Have a great reputation - time for a review. Comon Dodge, Leftie, wearebeingwatched 8)
Here you are then Andrew....see below mate.

The Perception Swing is now no longer in production so any potential new owners will have to buy one on the second hand market where although unchanged in production for about 15 years they seem to have a good following and still range from $600 to about $1200 depending on age, condition, and fit out....but note regardless of year it is the same hull with only variation on things like footrests.
100_0186 (Medium).jpg


Size and weight
Length 4.01m.......Beam 76cms.........Weight 24 kgs..........Capacity 170 kgs [but suspect you can jack up both weights]

Cockpit
Being a sit on top kayak it has 4 scuppers in the footwell, and two in the seat, it has adjustable footrests, and these also control the rudder if one is fitted, on the gunwales there are set of moulded in deck attachment points for use of thigh straps, and also attachments points for the seat.
The cockpit area also has a ridiculous 5" hatch and net bag [which was gone within a week of me buying my yak 4 years ago], and also a depression for holding a drink bottle [its great if you like drinking hot water, one outing and that was stopped]
The seat is wide enough for a fat arsed paddler, and the tall user should also find the length adequate although one WA AKFFer took out the footrest to be comfortable.
Because the seating position gives a low centre of gravity [and is an aid to the boats stability] at 90 kgs I have a few mms of water over the seat, and about 30mm at the feet scuppers....although kayaking is a wet sport I choose to plug the 6 scuppers and have a completely dry boat with no change in free board or stability.
The rear tank well has 4 scuppers which admit about 15mms of water with me and my clutter on board

In hull storage
A 10" rubber lidded hatch on the bow, and another on the rear deck [this was an extra in early boats] give access into the hull on the water, and with the bag out you have limited access through the small hatch in the cockpit....personally I only access the bow on shore, but can use the rear hatch easily sitting side. saddle

Ability to customize 9/10
In a nut shell they are a dream to modify with DIY projects if you are happy to use a drill and saw. my swing is possibly the most chopped up swing on the forum, having bolts through the bottom, screws through the side for paddle holder, and holes galore along the decks and a huge timber hatch to replace the 5" hatch.

Best aspects 8.5/10
For a boat to remain popular for 15 years speaks for itself, it is great in any conditions with good primary and secondary stability, sitting side saddle is no concern.
They are happy in the surf [although no match for SA skis], and good in estuary and streams and can be easily turned around in its own length.
They track nicely without a rudder if not fitted.

Worst aspects 6/10
Think modern kayaks have better access into the hull through the cockpit hatches, and although I used the small one for about 3 years find my largs hatch mod a major improvement to the boat and feel the swing would have had a far longer life if it had been professional upgrade by the manufacturer, but plainly the sale by Perception to Mission had other goals.

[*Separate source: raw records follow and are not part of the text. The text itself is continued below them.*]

@[simp] theorem storeByte_params (a : Addr) (x : Byte) (s : State) : (s.storeByte a x).params = s.params := by rw [storeByte_frame]
@[simp] theorem storeByte_addr (a : Addr) (x : Byte) (s : State) : (s.storeByte a x).addr = s.addr := by rw [storeByte_frame]
@[simp] theorem storeByte_wdata (a : Addr) (x : Byte) (s : State) : (s.storeByte a x).wdata = s.wdata := by rw [storeByte_frame]
@[simp] theorem storeByte_rdata (a : Addr) (x : Byte) (s : State) : (s.storeByte a x).rdata = s.rdata := by rw [storeByte_frame]
@[simp] theorem storeByte_seq (a : Addr) (x : Byte) (s : State) : (s.storeByte a x).seq = s.seq := by rw [storeByte_frame]
@[simp] theorem storeByte_started (a : Addr) (x : Byte) (s : State) : (s.storeByte a x).started = s.started := by rw [storeByte_frame]
@[simp] theorem storeByte_serial (a : Addr) (x : Byte) (s : State) : (s.storeByte a x).serial = s.serial := by rw [storeByte_frame]
@[simp] theorem storeByte_parallel (a : Addr) (x : Byte) (s : State) : (s.storeByte a x).parallel = s.parallel := by rw [storeByte_frame]
@[simp] theorem storeByte_sr (a : Addr) (x : Byte) (s : State) : (s.storeByte a x).sr = s.sr := by rw [storeByte_frame]
@[simp] theorem storeByte_transport (a : Addr) (x : Byte) (s : State) : (s.storeByte a x).transport = s.transport := by rw [storeByte_frame]
@[simp] theorem storeByte_now (a : Addr) (x : Byte) (s : State) : (s.storeByte a x).now = s.now := by rw [storeByte_frame]
@[simp] theorem storeByte_pwrenLowAt (a : Addr) (x : Byte) (s : State) : (s.storeByte a x).pwrenLowAt = s.pwrenLowAt := by rw [storeByte_frame]
@[simp] theorem storeByte_log (a : Addr) (x : Byte) (s : State) : (s.storeByte a x).log = s.log := by rw [storeByte_frame]
@[simp] theorem storeByte_answer (a : Addr) (x : Byte) (s : State) : (s.storeByte a x).answer = s.answer := by rw [storeByte_frame]
@[simp] theorem storeByte_sampled (a : Addr) (x : Byte) (s : State) : (s.storeByte a x).sampled = s.sampled := by rw [storeByte_frame]
@[simp] theorem storeByte_host (a : Addr) (x : Byte) (s : State) : (s.storeByte a x).host = s.host := by rw [storeByte_frame]
@[simp] theorem storeByte_inPhase (a : Addr) (x : Byte) (s : State) : (s.storeByte a x).inPhase = s.inPhase := by rw [storeByte_frame]
@[simp] theorem storeByte_slack (a : Addr) (x : Byte) (s : State) : (s.storeByte a x).slack = s.slack := by rw [storeByte_frame]
@[simp] theorem storeByte_draws (a : Addr) (x : Byte) (s : State) : (s.storeByte a x).draws = s.draws := by rw [storeByte_frame]

/-- What the bytes of a write phase can change (R68, R69). -/
theorem takeFrame_frame (bs : List Byte) (s : State) :
    s.takeFrame bs = { s with chip := (s.takeFrame bs).chip } := by
  unfold State.takeFrame; split <;> first | rfl | (rw [storeByte_frame]; rfl)

@[simp] theorem takeFrame_params (bs : List Byte) (s : State) : (s.takeFrame bs).params = s.params := by rw [takeFrame_frame]
@[simp] theorem takeFrame_addr (bs : List Byte) (s : State) : (s.takeFrame bs).addr = s.addr := by rw [takeFrame_frame]
@[simp] theorem takeFrame_wdata (bs : List Byte) (s : State) : (s.takeFrame bs).wdata = s.wdata := by rw [takeFrame_frame]
@[simp] theorem takeFrame_rdata (bs : List Byte) (s : State) : (s.takeFrame bs).rdata = s.rdata := by rw [takeFrame_frame]
@[simp] theorem takeFrame_seq (bs : List Byte) (s : State) : (s.takeFrame bs).seq = s.seq := by rw [takeFrame_frame]
@[simp] theorem takeFrame_started (bs : List Byte) (s : State) : (s.takeFrame bs).started = s.started := by rw [takeFrame_frame]
@[simp] theorem takeFrame_serial (bs : List Byte) (s : State) : (s.takeFrame bs).serial = s.serial := by rw [takeFrame_frame]
@[simp] theorem takeFrame_parallel (bs : List Byte) (s : State) : (s.takeFrame bs).parallel = s.parallel := by rw [takeFrame_frame]
@[simp] theorem takeFrame_sr (bs : List Byte) (s : State) : (s.takeFrame bs).sr = s.sr := by rw [takeFrame_frame]
@[simp] theorem takeFrame_transport (bs : List Byte) (s : State) : (s.takeFrame bs).transport = s.transport := by rw [takeFrame_frame]
@[simp] theorem takeFrame_now (bs : List Byte) (s : State) : (s.takeFrame bs).now = s.now := by rw [takeFrame_frame]
@[simp] theorem takeFrame_pwrenLowAt (bs : List Byte) (s : State) : (s.takeFrame bs).pwrenLowAt = s.pwrenLowAt := by rw [takeFrame_frame]
@[simp] theorem takeFrame_log (bs : List Byte) (s : State) : (s.takeFrame bs).log = s.log := by rw [takeFrame_frame]
@[simp] theorem takeFrame_answer (bs : List Byte) (s : State) : (s.takeFrame bs).answer = s.answer := by rw [takeFrame_frame]
@[simp] theorem takeFrame_sampled (bs : List Byte) (s : State) : (s.takeFrame bs).sampled = s.sampled := by rw [takeFrame_frame]
@[simp] theorem takeFrame_host (bs : List Byte) (s : State) : (s.takeFrame bs).host = s.host := by rw [takeFrame_frame]
@[simp] theorem takeFrame_inPhase (bs : List Byte) (s : State) : (s.takeFrame bs).inPhase = s.inPhase := by rw [takeFrame_frame]
@[simp] theorem takeFrame_slack (bs : List Byte) (s : State) : (s.takeFrame bs).slack = s.slack := by rw [takeFrame_frame]
@[simp] theorem takeFrame_draws (bs : List Byte) (s : State) : (s.takeFrame bs).draws = s.draws := by rw [takeFrame_frame]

Here are the AKFF Swings to this point viewtopic.php?f=14&t=5628

Plainly I have a bias in reviewing the swing as it ticks all the boxes for my needs over 4 years of use in all conditions, but in considering my ratings comments I have had a trial runs on the following yaks [certainly some very briefly]....Scupper Pro*, Pacer, Quest, Outback, Revo, Catch 390, 2 x Stealth, Profish*, Tarpon 12* and Prowler Elite 4.5.

I would happily buy another Swing, and of the boats listed above those marked with an * were also enjoyed.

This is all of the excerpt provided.